== Data to process ==

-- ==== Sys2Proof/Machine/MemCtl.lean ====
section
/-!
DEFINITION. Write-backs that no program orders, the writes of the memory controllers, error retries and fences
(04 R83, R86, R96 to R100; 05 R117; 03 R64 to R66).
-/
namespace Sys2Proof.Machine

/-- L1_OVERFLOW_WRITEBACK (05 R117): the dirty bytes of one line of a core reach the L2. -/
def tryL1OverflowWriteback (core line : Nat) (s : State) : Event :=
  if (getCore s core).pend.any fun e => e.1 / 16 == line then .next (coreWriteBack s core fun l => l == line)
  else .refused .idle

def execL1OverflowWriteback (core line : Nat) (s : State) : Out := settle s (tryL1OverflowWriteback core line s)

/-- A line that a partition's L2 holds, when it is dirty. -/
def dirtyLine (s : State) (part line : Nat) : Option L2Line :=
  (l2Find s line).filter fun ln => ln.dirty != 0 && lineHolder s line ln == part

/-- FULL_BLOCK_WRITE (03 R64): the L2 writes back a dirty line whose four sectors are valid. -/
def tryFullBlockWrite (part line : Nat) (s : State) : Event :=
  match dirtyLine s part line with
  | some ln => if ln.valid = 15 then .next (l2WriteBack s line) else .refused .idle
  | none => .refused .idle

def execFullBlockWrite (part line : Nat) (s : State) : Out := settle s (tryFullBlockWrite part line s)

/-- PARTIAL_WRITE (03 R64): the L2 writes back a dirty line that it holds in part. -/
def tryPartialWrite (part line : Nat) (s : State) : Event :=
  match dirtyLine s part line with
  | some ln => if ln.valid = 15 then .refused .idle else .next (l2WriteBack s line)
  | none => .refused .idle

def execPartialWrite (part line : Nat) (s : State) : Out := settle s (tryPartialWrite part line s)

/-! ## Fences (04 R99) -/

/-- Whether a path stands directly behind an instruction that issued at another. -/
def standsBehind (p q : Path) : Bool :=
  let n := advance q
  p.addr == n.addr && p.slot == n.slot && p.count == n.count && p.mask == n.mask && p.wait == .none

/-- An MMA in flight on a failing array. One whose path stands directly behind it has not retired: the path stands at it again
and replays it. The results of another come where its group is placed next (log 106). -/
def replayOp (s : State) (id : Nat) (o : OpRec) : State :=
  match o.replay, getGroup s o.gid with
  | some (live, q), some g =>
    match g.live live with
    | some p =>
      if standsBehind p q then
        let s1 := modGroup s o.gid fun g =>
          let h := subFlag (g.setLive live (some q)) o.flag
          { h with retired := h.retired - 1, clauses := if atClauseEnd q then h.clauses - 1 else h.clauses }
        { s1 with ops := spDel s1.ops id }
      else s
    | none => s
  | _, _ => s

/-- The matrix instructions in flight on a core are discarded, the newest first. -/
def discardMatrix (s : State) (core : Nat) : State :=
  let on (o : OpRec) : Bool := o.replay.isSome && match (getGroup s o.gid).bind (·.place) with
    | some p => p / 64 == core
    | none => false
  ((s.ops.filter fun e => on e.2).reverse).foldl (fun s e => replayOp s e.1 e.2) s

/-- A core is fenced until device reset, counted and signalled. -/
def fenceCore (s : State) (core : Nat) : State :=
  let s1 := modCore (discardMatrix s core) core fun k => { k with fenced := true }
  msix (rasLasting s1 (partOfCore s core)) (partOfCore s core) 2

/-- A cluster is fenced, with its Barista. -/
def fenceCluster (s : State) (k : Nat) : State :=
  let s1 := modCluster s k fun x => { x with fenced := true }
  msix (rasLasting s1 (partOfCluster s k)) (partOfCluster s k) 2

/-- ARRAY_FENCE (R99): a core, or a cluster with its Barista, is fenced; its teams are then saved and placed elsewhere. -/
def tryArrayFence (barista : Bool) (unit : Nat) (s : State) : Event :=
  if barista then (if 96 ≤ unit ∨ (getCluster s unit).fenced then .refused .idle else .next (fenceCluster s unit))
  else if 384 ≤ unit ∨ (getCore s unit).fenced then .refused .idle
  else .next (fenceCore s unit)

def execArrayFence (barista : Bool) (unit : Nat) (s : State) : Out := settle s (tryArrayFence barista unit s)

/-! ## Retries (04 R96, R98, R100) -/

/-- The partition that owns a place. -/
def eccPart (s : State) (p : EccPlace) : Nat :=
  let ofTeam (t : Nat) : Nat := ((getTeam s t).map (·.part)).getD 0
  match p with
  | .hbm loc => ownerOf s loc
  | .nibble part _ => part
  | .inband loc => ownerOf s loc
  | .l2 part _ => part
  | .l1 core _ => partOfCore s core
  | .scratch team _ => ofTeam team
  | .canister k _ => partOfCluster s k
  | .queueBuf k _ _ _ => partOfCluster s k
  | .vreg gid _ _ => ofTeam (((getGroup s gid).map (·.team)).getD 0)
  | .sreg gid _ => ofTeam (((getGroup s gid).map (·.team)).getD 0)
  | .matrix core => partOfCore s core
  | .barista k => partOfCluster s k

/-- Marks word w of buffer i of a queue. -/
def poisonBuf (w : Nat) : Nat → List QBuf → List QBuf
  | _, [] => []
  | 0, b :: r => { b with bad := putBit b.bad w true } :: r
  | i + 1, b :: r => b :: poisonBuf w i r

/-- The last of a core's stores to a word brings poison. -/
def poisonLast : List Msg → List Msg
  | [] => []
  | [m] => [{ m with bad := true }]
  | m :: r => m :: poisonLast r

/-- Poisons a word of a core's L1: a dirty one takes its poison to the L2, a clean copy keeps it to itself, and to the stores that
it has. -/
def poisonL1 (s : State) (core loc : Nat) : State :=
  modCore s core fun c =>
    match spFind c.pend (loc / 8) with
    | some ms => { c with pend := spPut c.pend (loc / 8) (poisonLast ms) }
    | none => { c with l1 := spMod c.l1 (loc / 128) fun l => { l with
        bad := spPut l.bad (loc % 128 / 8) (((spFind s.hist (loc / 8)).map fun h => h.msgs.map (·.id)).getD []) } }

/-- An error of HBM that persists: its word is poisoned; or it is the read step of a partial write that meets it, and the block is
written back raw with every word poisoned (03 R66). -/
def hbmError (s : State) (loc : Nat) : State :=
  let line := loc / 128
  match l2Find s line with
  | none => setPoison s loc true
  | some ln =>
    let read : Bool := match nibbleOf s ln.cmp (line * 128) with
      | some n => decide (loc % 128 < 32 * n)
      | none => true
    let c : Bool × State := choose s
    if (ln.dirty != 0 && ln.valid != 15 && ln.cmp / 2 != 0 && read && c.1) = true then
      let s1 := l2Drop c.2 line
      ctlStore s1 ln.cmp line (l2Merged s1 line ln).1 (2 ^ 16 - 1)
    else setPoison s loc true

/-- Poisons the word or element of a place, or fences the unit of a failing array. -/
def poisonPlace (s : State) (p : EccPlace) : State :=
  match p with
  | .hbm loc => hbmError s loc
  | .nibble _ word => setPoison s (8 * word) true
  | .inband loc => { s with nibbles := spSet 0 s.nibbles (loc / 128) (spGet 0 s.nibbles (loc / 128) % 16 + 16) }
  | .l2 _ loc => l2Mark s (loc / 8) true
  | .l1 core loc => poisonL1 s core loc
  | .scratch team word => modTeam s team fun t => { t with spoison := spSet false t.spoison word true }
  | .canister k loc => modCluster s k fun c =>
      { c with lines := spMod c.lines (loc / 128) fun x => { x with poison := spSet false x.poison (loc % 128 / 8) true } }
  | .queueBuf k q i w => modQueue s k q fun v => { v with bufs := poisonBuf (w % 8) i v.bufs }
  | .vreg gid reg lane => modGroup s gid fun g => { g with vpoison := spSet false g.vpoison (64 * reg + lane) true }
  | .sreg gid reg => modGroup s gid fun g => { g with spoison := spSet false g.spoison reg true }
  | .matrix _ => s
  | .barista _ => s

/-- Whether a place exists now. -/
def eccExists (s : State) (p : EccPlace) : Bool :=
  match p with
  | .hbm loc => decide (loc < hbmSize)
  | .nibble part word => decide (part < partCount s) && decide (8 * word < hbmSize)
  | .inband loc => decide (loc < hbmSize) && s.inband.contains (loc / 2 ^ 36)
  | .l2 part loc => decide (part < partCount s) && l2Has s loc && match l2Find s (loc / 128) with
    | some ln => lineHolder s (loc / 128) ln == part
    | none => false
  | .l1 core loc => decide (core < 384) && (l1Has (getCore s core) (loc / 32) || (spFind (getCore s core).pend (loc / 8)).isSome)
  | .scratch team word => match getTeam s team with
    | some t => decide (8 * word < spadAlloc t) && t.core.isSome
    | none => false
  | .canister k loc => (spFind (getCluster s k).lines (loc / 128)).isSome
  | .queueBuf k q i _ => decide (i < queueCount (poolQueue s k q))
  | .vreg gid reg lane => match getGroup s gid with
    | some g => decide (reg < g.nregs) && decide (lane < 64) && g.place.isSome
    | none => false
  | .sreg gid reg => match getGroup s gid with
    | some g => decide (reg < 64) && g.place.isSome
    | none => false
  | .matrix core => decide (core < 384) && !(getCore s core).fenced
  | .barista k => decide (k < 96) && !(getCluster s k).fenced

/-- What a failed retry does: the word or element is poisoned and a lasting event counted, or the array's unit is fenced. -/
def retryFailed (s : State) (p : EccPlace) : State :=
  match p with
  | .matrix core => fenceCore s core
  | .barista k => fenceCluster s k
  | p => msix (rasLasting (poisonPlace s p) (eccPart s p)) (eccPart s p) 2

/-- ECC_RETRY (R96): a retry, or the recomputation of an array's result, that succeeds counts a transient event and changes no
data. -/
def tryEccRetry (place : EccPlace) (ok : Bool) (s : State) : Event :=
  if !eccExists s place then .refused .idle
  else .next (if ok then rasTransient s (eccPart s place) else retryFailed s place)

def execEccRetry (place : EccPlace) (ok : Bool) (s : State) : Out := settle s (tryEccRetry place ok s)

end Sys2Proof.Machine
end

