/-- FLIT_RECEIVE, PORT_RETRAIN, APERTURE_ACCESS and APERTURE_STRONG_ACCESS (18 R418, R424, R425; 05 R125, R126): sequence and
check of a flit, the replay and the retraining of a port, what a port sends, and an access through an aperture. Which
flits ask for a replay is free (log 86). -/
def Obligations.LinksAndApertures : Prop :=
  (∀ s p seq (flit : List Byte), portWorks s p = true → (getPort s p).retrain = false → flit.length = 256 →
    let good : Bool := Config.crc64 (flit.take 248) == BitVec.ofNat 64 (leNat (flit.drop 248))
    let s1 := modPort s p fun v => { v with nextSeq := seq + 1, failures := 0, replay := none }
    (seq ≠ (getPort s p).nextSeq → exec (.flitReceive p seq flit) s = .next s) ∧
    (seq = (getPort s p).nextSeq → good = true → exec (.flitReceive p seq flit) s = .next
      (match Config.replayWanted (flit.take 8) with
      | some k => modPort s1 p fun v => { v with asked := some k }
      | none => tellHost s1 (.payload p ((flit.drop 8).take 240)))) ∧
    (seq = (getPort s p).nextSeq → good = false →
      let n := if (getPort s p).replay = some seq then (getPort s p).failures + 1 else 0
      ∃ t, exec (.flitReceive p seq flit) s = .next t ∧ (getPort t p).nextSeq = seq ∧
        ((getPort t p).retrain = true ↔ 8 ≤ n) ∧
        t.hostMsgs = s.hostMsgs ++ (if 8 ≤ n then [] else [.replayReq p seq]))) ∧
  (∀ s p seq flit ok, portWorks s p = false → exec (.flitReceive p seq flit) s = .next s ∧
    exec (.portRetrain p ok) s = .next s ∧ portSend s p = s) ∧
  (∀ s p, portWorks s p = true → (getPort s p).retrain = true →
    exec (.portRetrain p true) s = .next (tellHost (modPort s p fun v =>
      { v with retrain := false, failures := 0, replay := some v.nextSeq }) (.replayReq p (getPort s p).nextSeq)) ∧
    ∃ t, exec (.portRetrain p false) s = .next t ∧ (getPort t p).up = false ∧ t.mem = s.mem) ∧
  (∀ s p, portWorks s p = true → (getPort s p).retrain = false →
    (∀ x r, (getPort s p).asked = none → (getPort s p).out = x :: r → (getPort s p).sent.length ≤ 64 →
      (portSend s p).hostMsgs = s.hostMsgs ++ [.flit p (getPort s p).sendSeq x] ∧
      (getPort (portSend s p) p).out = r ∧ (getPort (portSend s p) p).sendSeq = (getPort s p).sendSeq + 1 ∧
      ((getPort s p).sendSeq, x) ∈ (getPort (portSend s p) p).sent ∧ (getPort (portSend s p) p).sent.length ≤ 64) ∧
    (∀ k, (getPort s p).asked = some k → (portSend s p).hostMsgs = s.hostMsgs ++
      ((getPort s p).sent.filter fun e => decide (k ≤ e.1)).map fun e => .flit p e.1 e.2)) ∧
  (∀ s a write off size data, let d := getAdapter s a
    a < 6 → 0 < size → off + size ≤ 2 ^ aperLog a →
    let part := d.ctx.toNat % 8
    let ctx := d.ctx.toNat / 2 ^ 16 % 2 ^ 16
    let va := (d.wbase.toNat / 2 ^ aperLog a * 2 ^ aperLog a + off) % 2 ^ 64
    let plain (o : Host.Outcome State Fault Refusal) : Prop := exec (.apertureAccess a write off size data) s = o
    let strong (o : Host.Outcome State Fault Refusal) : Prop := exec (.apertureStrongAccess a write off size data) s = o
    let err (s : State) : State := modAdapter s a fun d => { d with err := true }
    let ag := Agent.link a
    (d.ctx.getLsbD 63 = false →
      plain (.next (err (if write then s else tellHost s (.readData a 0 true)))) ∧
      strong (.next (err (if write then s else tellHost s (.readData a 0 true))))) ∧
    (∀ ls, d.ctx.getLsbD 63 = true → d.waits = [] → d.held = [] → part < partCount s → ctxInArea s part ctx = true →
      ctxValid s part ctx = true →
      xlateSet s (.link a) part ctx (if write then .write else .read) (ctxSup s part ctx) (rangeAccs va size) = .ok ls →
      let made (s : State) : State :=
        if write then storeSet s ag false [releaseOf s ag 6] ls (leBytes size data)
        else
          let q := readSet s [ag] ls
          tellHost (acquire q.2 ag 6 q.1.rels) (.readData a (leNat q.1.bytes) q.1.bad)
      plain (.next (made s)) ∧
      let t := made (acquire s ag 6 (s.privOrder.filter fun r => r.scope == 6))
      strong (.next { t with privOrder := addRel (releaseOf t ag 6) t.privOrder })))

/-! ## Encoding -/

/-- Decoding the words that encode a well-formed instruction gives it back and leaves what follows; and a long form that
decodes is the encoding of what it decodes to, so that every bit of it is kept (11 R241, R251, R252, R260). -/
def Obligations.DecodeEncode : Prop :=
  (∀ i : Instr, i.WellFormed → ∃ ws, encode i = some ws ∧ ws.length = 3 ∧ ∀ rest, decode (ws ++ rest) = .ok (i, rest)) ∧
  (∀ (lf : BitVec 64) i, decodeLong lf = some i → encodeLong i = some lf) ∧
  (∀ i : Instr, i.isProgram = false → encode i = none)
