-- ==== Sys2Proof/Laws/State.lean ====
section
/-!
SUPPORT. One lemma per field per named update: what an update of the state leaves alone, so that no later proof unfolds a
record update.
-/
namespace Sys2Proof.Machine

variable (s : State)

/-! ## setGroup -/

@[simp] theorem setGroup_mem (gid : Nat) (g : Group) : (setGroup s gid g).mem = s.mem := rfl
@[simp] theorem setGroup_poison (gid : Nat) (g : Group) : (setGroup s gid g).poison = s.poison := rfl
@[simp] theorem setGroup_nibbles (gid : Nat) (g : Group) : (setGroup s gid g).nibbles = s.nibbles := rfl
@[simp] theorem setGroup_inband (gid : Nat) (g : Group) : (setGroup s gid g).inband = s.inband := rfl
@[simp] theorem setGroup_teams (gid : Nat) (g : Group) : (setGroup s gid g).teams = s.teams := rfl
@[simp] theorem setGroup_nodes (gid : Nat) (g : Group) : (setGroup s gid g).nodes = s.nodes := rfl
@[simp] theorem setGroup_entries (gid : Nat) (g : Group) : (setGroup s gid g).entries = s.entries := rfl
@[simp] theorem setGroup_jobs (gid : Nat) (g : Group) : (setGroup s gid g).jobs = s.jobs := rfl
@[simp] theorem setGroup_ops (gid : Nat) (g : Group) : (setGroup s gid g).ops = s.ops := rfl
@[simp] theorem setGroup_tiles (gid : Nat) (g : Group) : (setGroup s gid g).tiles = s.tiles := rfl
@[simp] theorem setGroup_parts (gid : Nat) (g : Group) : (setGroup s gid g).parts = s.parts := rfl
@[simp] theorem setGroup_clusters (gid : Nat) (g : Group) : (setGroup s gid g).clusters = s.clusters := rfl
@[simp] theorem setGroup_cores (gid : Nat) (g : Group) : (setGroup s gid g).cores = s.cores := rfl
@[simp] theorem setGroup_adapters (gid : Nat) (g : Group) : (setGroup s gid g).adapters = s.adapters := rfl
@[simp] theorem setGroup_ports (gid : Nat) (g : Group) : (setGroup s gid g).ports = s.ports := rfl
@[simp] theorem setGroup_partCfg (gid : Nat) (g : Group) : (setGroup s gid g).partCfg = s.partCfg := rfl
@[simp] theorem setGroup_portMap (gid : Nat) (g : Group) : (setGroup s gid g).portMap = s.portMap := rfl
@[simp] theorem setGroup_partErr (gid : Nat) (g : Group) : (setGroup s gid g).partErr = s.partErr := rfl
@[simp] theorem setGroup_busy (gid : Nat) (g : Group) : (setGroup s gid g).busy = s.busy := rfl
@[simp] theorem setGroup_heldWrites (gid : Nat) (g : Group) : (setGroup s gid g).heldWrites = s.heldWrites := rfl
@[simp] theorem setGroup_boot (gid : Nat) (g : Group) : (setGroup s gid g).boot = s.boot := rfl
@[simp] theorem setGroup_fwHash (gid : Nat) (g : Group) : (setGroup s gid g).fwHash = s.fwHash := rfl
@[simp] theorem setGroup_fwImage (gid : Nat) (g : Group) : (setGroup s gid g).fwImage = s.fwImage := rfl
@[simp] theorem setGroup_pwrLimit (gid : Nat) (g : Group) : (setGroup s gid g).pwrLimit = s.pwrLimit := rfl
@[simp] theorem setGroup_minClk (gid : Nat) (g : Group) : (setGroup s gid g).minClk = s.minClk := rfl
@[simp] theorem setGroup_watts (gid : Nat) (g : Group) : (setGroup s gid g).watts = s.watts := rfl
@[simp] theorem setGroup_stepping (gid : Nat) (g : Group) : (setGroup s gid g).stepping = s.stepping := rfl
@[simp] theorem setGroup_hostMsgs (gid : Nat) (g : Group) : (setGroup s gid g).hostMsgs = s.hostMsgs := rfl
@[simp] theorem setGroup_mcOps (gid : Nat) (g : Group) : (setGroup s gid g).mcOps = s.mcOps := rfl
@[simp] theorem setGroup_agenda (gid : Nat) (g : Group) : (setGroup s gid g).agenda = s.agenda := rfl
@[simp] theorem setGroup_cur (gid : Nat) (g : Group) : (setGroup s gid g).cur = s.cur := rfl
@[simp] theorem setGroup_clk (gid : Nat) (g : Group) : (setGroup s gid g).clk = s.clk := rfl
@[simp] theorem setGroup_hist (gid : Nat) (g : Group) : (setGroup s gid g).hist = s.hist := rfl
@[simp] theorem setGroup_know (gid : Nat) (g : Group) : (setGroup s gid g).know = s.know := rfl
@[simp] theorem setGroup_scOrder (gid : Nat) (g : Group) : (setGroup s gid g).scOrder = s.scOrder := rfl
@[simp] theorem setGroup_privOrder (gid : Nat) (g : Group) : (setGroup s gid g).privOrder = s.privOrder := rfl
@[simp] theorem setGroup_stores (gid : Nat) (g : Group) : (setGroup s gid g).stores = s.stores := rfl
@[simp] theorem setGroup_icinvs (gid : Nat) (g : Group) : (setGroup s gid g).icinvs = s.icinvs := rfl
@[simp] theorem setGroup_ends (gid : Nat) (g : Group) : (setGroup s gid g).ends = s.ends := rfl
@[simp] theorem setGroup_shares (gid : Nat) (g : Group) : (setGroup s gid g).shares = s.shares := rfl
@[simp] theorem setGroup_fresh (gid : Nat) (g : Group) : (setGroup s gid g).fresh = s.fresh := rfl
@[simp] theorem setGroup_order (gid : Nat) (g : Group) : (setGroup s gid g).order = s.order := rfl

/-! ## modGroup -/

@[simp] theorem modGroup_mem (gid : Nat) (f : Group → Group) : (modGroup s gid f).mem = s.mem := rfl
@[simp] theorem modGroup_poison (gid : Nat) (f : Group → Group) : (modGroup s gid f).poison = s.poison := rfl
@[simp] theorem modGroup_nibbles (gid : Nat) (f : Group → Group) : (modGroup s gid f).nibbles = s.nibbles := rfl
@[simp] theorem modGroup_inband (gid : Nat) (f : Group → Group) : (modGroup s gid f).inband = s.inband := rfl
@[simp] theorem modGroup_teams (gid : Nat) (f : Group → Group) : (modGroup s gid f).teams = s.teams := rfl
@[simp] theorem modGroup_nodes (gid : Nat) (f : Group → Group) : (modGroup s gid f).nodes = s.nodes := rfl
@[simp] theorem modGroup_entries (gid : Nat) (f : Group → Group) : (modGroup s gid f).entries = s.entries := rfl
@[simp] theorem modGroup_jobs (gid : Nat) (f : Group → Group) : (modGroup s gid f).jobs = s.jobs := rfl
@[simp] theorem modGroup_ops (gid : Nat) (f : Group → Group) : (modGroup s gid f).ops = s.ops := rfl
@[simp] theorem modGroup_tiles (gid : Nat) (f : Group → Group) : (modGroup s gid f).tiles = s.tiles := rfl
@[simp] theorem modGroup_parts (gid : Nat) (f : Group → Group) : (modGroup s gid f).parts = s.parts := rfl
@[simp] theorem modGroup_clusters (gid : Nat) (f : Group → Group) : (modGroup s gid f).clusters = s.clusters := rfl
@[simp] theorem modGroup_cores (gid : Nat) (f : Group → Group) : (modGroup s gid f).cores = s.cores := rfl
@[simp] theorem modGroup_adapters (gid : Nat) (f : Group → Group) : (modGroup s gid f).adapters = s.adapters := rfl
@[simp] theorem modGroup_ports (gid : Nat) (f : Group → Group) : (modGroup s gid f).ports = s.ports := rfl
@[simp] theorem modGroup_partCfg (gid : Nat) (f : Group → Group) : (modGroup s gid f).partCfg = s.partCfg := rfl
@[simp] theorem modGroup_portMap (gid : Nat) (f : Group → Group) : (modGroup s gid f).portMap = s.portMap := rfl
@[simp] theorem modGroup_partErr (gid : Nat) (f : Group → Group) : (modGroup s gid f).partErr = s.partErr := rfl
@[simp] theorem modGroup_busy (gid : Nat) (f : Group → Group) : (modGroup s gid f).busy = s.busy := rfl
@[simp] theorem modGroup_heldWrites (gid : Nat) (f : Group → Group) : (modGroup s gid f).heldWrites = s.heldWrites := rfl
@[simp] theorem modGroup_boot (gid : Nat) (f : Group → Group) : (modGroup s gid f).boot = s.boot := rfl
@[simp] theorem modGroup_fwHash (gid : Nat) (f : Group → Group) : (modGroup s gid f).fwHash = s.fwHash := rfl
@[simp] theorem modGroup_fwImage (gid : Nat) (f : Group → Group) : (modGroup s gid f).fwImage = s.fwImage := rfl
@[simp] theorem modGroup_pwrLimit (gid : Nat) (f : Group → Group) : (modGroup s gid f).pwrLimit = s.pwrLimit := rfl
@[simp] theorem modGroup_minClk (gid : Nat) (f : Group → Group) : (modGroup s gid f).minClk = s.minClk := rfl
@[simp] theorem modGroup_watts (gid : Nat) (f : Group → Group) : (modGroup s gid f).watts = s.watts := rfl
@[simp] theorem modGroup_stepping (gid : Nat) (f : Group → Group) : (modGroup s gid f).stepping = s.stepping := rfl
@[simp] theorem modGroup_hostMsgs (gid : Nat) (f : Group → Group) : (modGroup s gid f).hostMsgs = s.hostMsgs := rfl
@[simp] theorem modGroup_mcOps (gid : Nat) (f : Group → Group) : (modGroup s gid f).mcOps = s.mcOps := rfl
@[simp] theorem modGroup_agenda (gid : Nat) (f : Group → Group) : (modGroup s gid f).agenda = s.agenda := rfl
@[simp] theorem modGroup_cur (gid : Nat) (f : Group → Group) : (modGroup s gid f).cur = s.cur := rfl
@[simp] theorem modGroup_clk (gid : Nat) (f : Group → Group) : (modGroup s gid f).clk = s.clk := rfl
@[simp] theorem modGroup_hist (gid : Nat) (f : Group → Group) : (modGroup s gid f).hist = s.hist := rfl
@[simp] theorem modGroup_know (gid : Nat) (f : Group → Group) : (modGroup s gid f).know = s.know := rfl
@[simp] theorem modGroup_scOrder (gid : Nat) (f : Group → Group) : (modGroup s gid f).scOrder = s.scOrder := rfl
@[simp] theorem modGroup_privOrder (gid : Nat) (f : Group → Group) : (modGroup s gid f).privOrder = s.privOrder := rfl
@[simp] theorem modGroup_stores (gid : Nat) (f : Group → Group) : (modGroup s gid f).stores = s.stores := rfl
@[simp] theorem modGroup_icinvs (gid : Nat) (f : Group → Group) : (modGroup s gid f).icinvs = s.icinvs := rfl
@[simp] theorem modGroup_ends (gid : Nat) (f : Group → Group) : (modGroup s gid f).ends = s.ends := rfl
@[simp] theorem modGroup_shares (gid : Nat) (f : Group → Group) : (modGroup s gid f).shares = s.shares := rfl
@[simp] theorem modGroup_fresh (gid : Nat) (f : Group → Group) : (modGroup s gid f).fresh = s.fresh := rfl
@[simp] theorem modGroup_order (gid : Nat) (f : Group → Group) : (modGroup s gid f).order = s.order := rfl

===

What you have to do —
Restate verbatim all lines from the start of the data through the line containing "(l2Find s line).filter", with both ends kept.

Result for this task —
-- ==== Sys2Proof/Machine/MemCtl.lean ====
section
/-!
DEFINITION. Write-backs that no program orders, the writes of the memory controllers, error retries and fences
(04 R83, R86, R96 to R100; 05 R117; 03 R64 to R66).
-/
namespace Sys2Proof.Machine

/-- L1_OVERFLOW_WRITEBACK (05 R117): the dirty bytes of one line of a core reach the L2. -/
def tryL1OverflowWriteback (core line : Nat) (s : State) : Event :=
  if (getCore s core).pend.any fun e => e.1 / 16 == line then .next (coreWriteBack s core fun l => l == line)
  else .refused .idle

def execL1OverflowWriteback (core line : Nat) (s : State) : Out := settle s (tryL1OverflowWriteback core line s)

/-- A line that a partition's L2 holds, when it is dirty. -/
def dirtyLine (s : State) (part line : Nat) : Option L2Line :=
  (l2Find s line).filter fun ln => ln.dirty != 0 && lineHolder s line ln == part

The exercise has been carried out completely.